Exercise: Stop after the line containing "def Region.size : Region → Nat"; retype every line of the data before it exactly, starting from the first.

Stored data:
-- ==== Sys2Proof/Machine/Memory.lean ====
section
/-! DEFINITION. The reference counterpart's storage (20_memory.md R60 to R64, R80): sorted cells in one canonical form. The
block itself has no memory (00_scope.md section 5). -/

namespace Sys2Proof.Machine

/-- The four chip-side regions (20_memory.md R60). -/
inductive Region where
  | clock
  | ram
  | wp
  | tc
  deriving DecidableEq, Repr

/-- The byte slots of a region (R61 to R64). -/
def Region.size : Region → Nat
  | .clock => 9
  | .ram => 31
  | .wp => 1
  | .tc => 1

/-- The address of a region's slot 0; the spec addresses storage by (region, index), the numbering is the model's (DESIGN
CHOICE, log 14). -/
def Region.base : Region → Nat
  | .clock => 0
  | .ram => 9
  | .wp => 40
  | .tc => 41

/-- One past the last address. -/
def Memory.size : Nat := 42

/-- What an address that is not listed holds (DESIGN CHOICE, log 14: a canonical form of full contents, not a reset value). -/
def Memory.unlisted : Byte := 0x00#8

/-- The byte at an address. -/
def Memory.read : Memory → Nat → Byte
  | [], _ => Memory.unlisted
  | (b, w) :: m, a => if a = b then w else Memory.read m a

/-- Put a cell where it belongs; a cell equal to what an unlisted address holds is not listed. -/
def Memory.write : Memory → Nat → Byte → Memory
  | [], a, v => if v = Memory.unlisted then [] else [(a, v)]
  | (b, w) :: m, a, v =>
    if a < b then (if v = Memory.unlisted then (b, w) :: m else (a, v) :: (b, w) :: m)
    else if a = b then (if v = Memory.unlisted then m else (a, v) :: m)
    else (b, w) :: Memory.write m a v

/-- Every address is above `lo` and below the size, the addresses rise, and no cell equals what is unlisted. -/
def Memory.wfAbove : Nat → Memory → Bool
  | _, [] => true
  | lo, (a, v) :: m => decide (lo ≤ a) && decide (a < Memory.size) && (v != Memory.unlisted) && Memory.wfAbove (a + 1) m

/-- The canonical form. -/
def Memory.wf (m : Memory) : Bool := Memory.wfAbove 0 m

/-- MemRead((region, index), 1) (00_scope.md section 5). -/
def Memory.readSlot (m : Memory) (r : Region) (k : Nat) : Byte := Memory.read m (r.base + k)

/-- MemWrite((region, index), 1, v), for an index of the region; an index beyond it changes nothing. -/
def Memory.writeSlot (m : Memory) (r : Region) (k : Nat) (v : Byte) : Memory :=
  if k < r.size then Memory.write m (r.base + k) v else m

end Sys2Proof.Machine
end

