theorem meets_get {β : Type} {s : State} {c : Chip} (h : s.meets c) {b : Bool} (hb : c.line = some b)
    (f : Bool → State → Attempt β) :
    (pinCall (.get .data) s).andThen f = f b (s.afterCall (.get .data) (.level b)) ∧
      (s.afterCall (.get .data) (.level b)).meets { c with gets := c.gets + 1 } := by
  have ha := meets_answer h (.get .data)
  have hl : (Device.counterpart c).levelOf s.env.draws (.get .data) = b := by
    show (c.line).getD (Config.freeLevel s.env.draws) = b
    rw [hb]
    rfl
  rw [hl] at ha
  refine ⟨?_, ?_, ?_⟩
  · unfold pinCall
    rw [ha]
    rfl
  · rw [afterCall_device s _ _ h.1, if_neg (by simp)]
    rfl
  · rw [State.afterCall_env]
    unfold Env.after
    rw [h.2]
    rfl

/-- A read cell takes the counterpart's next bit (R82). -/
theorem readCell_meets (i : Nat) (s : State) (c : Chip) (h : s.meets c) (hd : s.pins.data.mode = .input) {b : Bool}
    (hb : c.line = some b) :
    ∃ t, readCell i s = .done () t ∧ t.meets { c with gets := c.gets + 1 } ∧ t.pins.data.mode = .input ∧ t.sr = orBit s.sr b i := by
  unfold readCell
  obtain ⟨e1, m1⟩ := meets_callThen h (.set .clk true) (by simp) fun s => callThen (.set .clk false) s.settle fun s =>
      (pinCall (.get .data) s.settle).andThen fun b s => .done () (s.orSr b i).countBit
  have r1 : c.react s.pins (Config.freeLevel s.env.draws) (.set .clk true) = c := by
    simp only [Chip.react]
    rw [if_neg]
    intro hc
    rw [hd] at hc
    cases hc.2.2
  rw [r1] at m1
  rw [e1]
  generalize hu : (s.afterCall (.set .clk true) .ok).settle = u
  have mu : u.meets c := hu ▸ m1
  have ud : u.pins.data.mode = .input := by rw [← hu, State.settle_pins, afterCall_set_clk_data]; exact hd
  have usr : u.sr = s.sr := by rw [← hu]; rfl
  obtain ⟨e2, m2⟩ := meets_callThen mu (.set .clk false) (by simp) fun s =>
      (pinCall (.get .data) s.settle).andThen fun b s => Attempt.done () (s.orSr b i).countBit
  rw [e2]
  generalize hv : (u.afterCall (.set .clk false) .ok).settle = v
  have mv : v.meets c := hv ▸ m2
  have vd : v.pins.data.mode = .input := by rw [← hv, State.settle_pins, afterCall_set_clk_data]; exact ud
  have vsr : v.sr = s.sr := by rw [← hv, ← usr]; rfl
  obtain ⟨e3, m3⟩ := meets_get mv hb fun b s => Attempt.done () (s.orSr b i).countBit
  refine ⟨_, e3, m3, ?_, ?_⟩
  · have := afterCall_get_pins v .data (.level b) (by simp)
    rw [State.countBit_pins, State.orSr_pins, this]
    exact vd
  · rw [← vsr]; rfl

/-- n read cells take the counterpart's next n bits. -/
theorem readCells_meets (n i : Nat) (s : State) (c : Chip) (h : s.meets c) (hd : s.pins.data.mode = .input) (f : Nat → Bool)
    (hb : ∀ j, j < n → ({ c with gets := c.gets + j } : Chip).line = some (f j)) :
    ∃ t, readCells n i s = .done () t ∧ t.meets { c with gets := c.gets + n } ∧
      t.sr = orBits s.sr i ((List.range n).map f) := by
  induction n generalizing i s c f with
  | zero => exact ⟨s, rfl, h, rfl⟩
  | succ n ih =>
    obtain ⟨t, ht, mt, td, tsr⟩ := readCell_meets i s c h hd (hb 0 (by omega))
    obtain ⟨u, hu, mu, usr⟩ := ih (i + 1) t { c with gets := c.gets + 1 } mt td (fun j => f (j + 1)) fun j hj => by
      rw [← hb (j + 1) (by omega)]
      congr 2
      show c.gets + 1 + j = c.gets + (j + 1)
      omega
    refine ⟨u, ?_, ?_, ?_⟩
    · simp only [readCells, ht, Attempt.andThen]; exact hu
    · have : c.gets + (n + 1) = c.gets + 1 + n := by omega
      rw [this]; exact mu
    · rw [usr, tsr, List.range_succ_eq_map, List.map_cons, List.map_map]; rfl

/-- An RDBYTE of an open counterpart that answers it returns its response byte (R82). -/
theorem readByte_meets (s : State) (c : Chip) (h : s.meets c) (hce : c.ce = true) {v : Byte} (hv : c.responseByte c.reads = some v) :
    ∃ t, readByte s = .done v t ∧ t.meets { c with reads := c.reads + 1, gets := 8 } := by
  unfold readByte
  obtain ⟨e1, m1⟩ := meets_callThen h (.cfg [.data] .input none) (by simp) fun s =>
    (readCells 8 0 (s.loadSr 0x00#8)).andThen fun _ t => .done t.sr t
  have r1 : c.react s.pins (Config.freeLevel s.env.draws) (.cfg [.data] .input none) = { c with reads := c.reads + 1, gets := 0 } := rfl
  rw [r1] at m1
  rw [e1]
  have hd := (afterCall_cfg_data s .input none .ok).2 (by simp)
  obtain ⟨t, ht, mt, tsr⟩ := readCells_meets 8 0 ((s.afterCall (.cfg [.data] .input none) .ok).loadSr 0x00#8) _ m1 hd (bitAt v)
    fun j hj => by
      unfold Chip.line
      simp only [hce, Nat.zero_add]
      rw [if_pos hj]
      show Option.map _ (c.responseByte c.reads) = _
      rw [hv]
      rfl
  refine ⟨t, ?_, mt⟩
  rw [ht]
  simp only [Attempt.andThen, Attempt.done.injEq, and_true]
  rw [tsr, State.loadSr_sr, orBits_zero _ (by simp)]
  exact byteOfBits_byteBits v

/-- A body of reads of an open counterpart returns its response bytes in order (R82). -/
theorem runBody_meets (toBuf : Bool) (n k : Nat) (s : State) (c : Chip) (h : s.meets c) (hce : c.ce = true) (f : Nat → Byte)
    (hv : ∀ j, j < n → c.responseByte (c.reads + j) = some (f j)) :
    ∃ t, runBody toBuf k (List.replicate n .rd) s = .done ((List.range n).map f) t ∧
      ∃ g, t.meets { c with reads := c.reads + n, gets := g } := by
  induction n generalizing k s c f with
  | zero => exact ⟨s, rfl, c.gets, h⟩
  | succ n ih =>
    obtain ⟨t, ht, mt⟩ := readByte_meets s c h hce (hv 0 (by omega))
    have mk : (t.keepByte toBuf k (f 0)).meets { c with reads := c.reads + 1, gets := 8 } := by
      unfold State.keepByte
      cases toBuf <;> exact mt
    obtain ⟨u, hu, g, mu⟩ := ih (k + 1) (t.keepByte toBuf k (f 0)) _ mk hce (fun j => f (j + 1)) fun j hj => by
      rw [← hv (j + 1) (by omega)]
      show c.responseByte (c.reads + 1 + j) = _
      congr 1
      omega
    refine ⟨u, ?_, g, ?_⟩
    · rw [List.replicate_succ]
      simp only [runBody, ht, Attempt.andThen, hu]
      rw [List.range_succ_eq_map, List.map_cons, List.map_map]
      rfl
    · have : c.reads + (n + 1) = c.reads + 1 + n := by omega
      rw [this]; exact mu

/-! ### Storage outside the slots stored to -/

/-- Where no counterpart is attached there never is one, and no storage. -/
theorem Env.replay_no_counterpart (evs : List Event) (e : Env) (sh : Shadow) (h : ∀ c, e.device ≠ .counterpart c) :
    ∀ c, (e.replay sh evs).device ≠ .counterpart c := by
  induction evs generalizing e sh with
  | nil => exact h
  | cons x evs ih =>
    cases x with
    | wait t => exact ih e sh h
    | call c r =>
      refine ih _ _ fun d => ?_
      rw [Env.after_device]
      split
      · exact h d
      · intro hc
        cases hd : e.device with
        | absent => rw [hd] at hc; cases hc
        | loopback f => rw [hd] at hc; cases hc
        | counterpart d' => exact h d' hd

theorem Env.storage_none (e : Env) (h : ∀ c, e.device ≠ .counterpart c) : e.storage = [] := by
  unfold Env.storage
  cases hd : e.device with
  | absent => rfl
  | loopback f => rfl
  | counterpart c => exact absurd hd (h c)

/-- Where no counterpart is attached, events leave no storage as they found none. -/
theorem Issues.storage_none {s t : State} {evs : List Event} (h : Issues s t evs) (hn : ∀ c, s.env.device ≠ .counterpart c) :
    t.env.storage = s.env.storage := by
  rw [Env.storage_none _ hn, Env.storage_none]
  rw [h.env]
  exact Env.replay_no_counterpart evs _ _ hn

theorem State.sees_storage {s t : State} {w : Chip} (hs : s.sees w) (ht : t.sees w) : t.env.storage = s.env.storage := by
  obtain ⟨c, hc, rfl⟩ := hs
  obtain ⟨d, hd, hdw⟩ := ht
  have : d.written.mem = c.written.mem := by rw [hdw]
  simp only [Env.storage, hc, hd]
  exact this

/-- A transaction, whatever fails, changes no storage but that of the slots of its written bytes. -/
theorem runTransaction_storage (toBuf : Bool) (body : List ByteOp) (s : State) (a : Nat)
    (ha : ∀ r k, (r, k) ∈ storeSlots (writesOf body) → a ≠ r.base + k) :
    (runTransaction toBuf body s).state.env.storage.read a = s.env.storage.read a := by
  by_cases hn : ∀ c, s.env.device ≠ .counterpart c
  · obtain ⟨evs, he, -⟩ := runTransaction_events toBuf body s
    rw [he.storage_none hn]
  · simp only [ne_eq, not_forall, not_not] at hn
    obtain ⟨chip, hd⟩ := hn
    obtain ⟨m, c, hdev, hmem, -⟩ := runTransaction_chip toBuf body s chip hd
    obtain ⟨n, hn, hf, -⟩ := Chip.openTxn_feed chip (writesOf body) m
    simp only [Env.storage, hdev, hd]
    rw [hmem, hf]
    cases hw : writesOf body with
    | nil => simp; rfl
    | cons cmd data =>
      cases n with
      | zero => rfl
      | succ n =>
        rw [List.take_succ_cons, List.foldl_cons]
        rw [hw] at ha
        refine (Chip.bytesIn_read _ (chip.openTxn.byteIn cmd) cmd a rfl fun j hj r k hk => ?_)
        refine ha r k ?_
        rw [storeSlots, List.mem_filterMap]
        refine ⟨j, ?_, by rw [← hk]; congr 1; exact (Nat.zero_add j).symm⟩
        simp at hj ⊢
        exact hj.2

/-- At most eight bits complete at most one byte: they change no storage but that of the next data byte's slot. -/
theorem Chip.feed_read (bs : List Bool) (c : Chip) (a : Nat) (h : bs.length ≤ 8)
    (ha : ∀ cmd, c.cmd = some cmd → ∀ r k, storeSlot cmd c.index = some (r, k) → a ≠ r.base + k) :
    (c.feed bs).mem.read a = c.mem.read a := by
  induction bs generalizing c with
  | nil => rfl
  | cons b bs ih =>
    rw [List.length_cons] at h
    have hfeed : c.feed (b :: bs) = (c.shiftIn b).feed bs := rfl
    rw [hfeed]
    by_cases hl : c.bits.length < 7
    · have hs : c.shiftIn b = { c with bits := c.bits ++ [b] } := by unfold Chip.shiftIn; rw [if_pos hl]
      rw [hs]
      exact ih _ (by omega) ha
    · unfold Chip.shiftIn
      rw [if_neg hl]
      cases hc : c.cmd with
      | none => simp only; rw [Chip.feed_few _ _ (by simp; omega)]
      | some cmd =>
        simp only
        rw [Chip.feed_few _ _ (by simp; omega)]
        have h3 := (c.byteIn_spec cmd (byteOfBits (c.bits ++ [b])) hc).2.2
        have hm : (c.byteIn (byteOfBits (c.bits ++ [b]))).mem = (c.apply cmd c.index (byteOfBits (c.bits ++ [b]))).mem := by
          unfold Chip.byteIn
          rw [hc]
        show Memory.read (c.apply cmd c.index (byteOfBits (c.bits ++ [b]))).mem a = _
        rw [← hm, h3]
        cases hs : storeSlot cmd c.index with
        | none => rfl
        | some p =>
          simp only
          split
          · exact Memory.read_writeSlot_other _ _ _ _ _ (ha cmd hc p.1 p.2 hs)
          · rfl

/-- With no transaction open there, a call that is no SET of CE writes nothing to the counterpart. -/
theorem sees_afterCall_closed (s : State) (w : Chip) (c : Call) (r : Response) (h : s.sees w) (hw : w.ce = false)
    (h1 : ∀ l, c ≠ .set .rst l) : (s.afterCall c r).sees w := by
  by_cases hc : c = .set .clk true
  · subst hc
    obtain ⟨chip, hdev, rfl⟩ := h
    refine ⟨_, afterCall_device s _ r hdev, ?_⟩
    split
    · rfl
    · simp only [Chip.react]
      rw [if_neg]
      intro hc
      have hce : chip.ce = false := hw
      rw [hce] at hc
      cases hc.1
  · exact sees_afterCall s w c r h h1 fun he => absurd he hc

theorem writeByte_closed (v : Byte) (s : State) (w : Chip) (h : s.sees w) (hw : w.ce = false) : (writeByte v s).state.sees w := by
  have hcell : ∀ u : State, u.sees w → (writeCell u).state.sees w := by
    intro u hu
    unfold writeCell
    refine callThen_keeps (P := fun t => t.sees w) (fun r => sees_afterCall_closed u w _ r hu hw (by simp)) fun t r ht => ?_
    have ht' : t.settle.sees w := by rw [ht]; exact sees_afterCall_closed u w _ r hu hw (by simp)
    refine callThen_keeps (P := fun t => t.sees w) (fun r => sees_afterCall_closed _ w _ r ht' hw (by simp)) fun x r hx => ?_
    have hx' : x.shiftSr.sees w := by rw [hx]; exact sees_afterCall_closed _ w _ r ht' hw (by simp)
    refine callThen_keeps (P := fun t => t.sees w) (fun r => sees_afterCall_closed _ w _ r hx' hw (by simp)) fun y r hy => ?_
    rw [hy]
    exact sees_afterCall_closed _ w _ r hx' hw (by simp)
  have hcells : ∀ n (u : State), u.sees w → (writeCells n u).state.sees w := by
    intro n
    induction n with
    | zero => exact fun u hu => hu
    | succ n ih => exact fun u hu => Attempt.andThen_keeps (P := fun t => t.sees w) (hcell u hu) fun _ t _ ht => ih t ht
  unfold writeByte
  refine callThen_keeps (P := fun t => t.sees w) (fun r => sees_afterCall_closed s w _ r h hw (by simp)) fun t r ht => ?_
  refine hcells 8 _ ?_
  rw [ht]
  exact sees_afterCall_closed s w _ r h hw (by simp)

Exercise answer:
-- ==== Sys2Proof/Machine/Memory.lean ====
section
/-! DEFINITION. The reference counterpart's storage (20_memory.md R60 to R64, R80): sorted cells in one canonical form. The
block itself has no memory (00_scope.md section 5). -/

namespace Sys2Proof.Machine

/-- The four chip-side regions (20_memory.md R60). -/
inductive Region where
  | clock
  | ram
  | wp
  | tc
  deriving DecidableEq, Repr

/-- The byte slots of a region (R61 to R64). -/
def Region.size : Region → Nat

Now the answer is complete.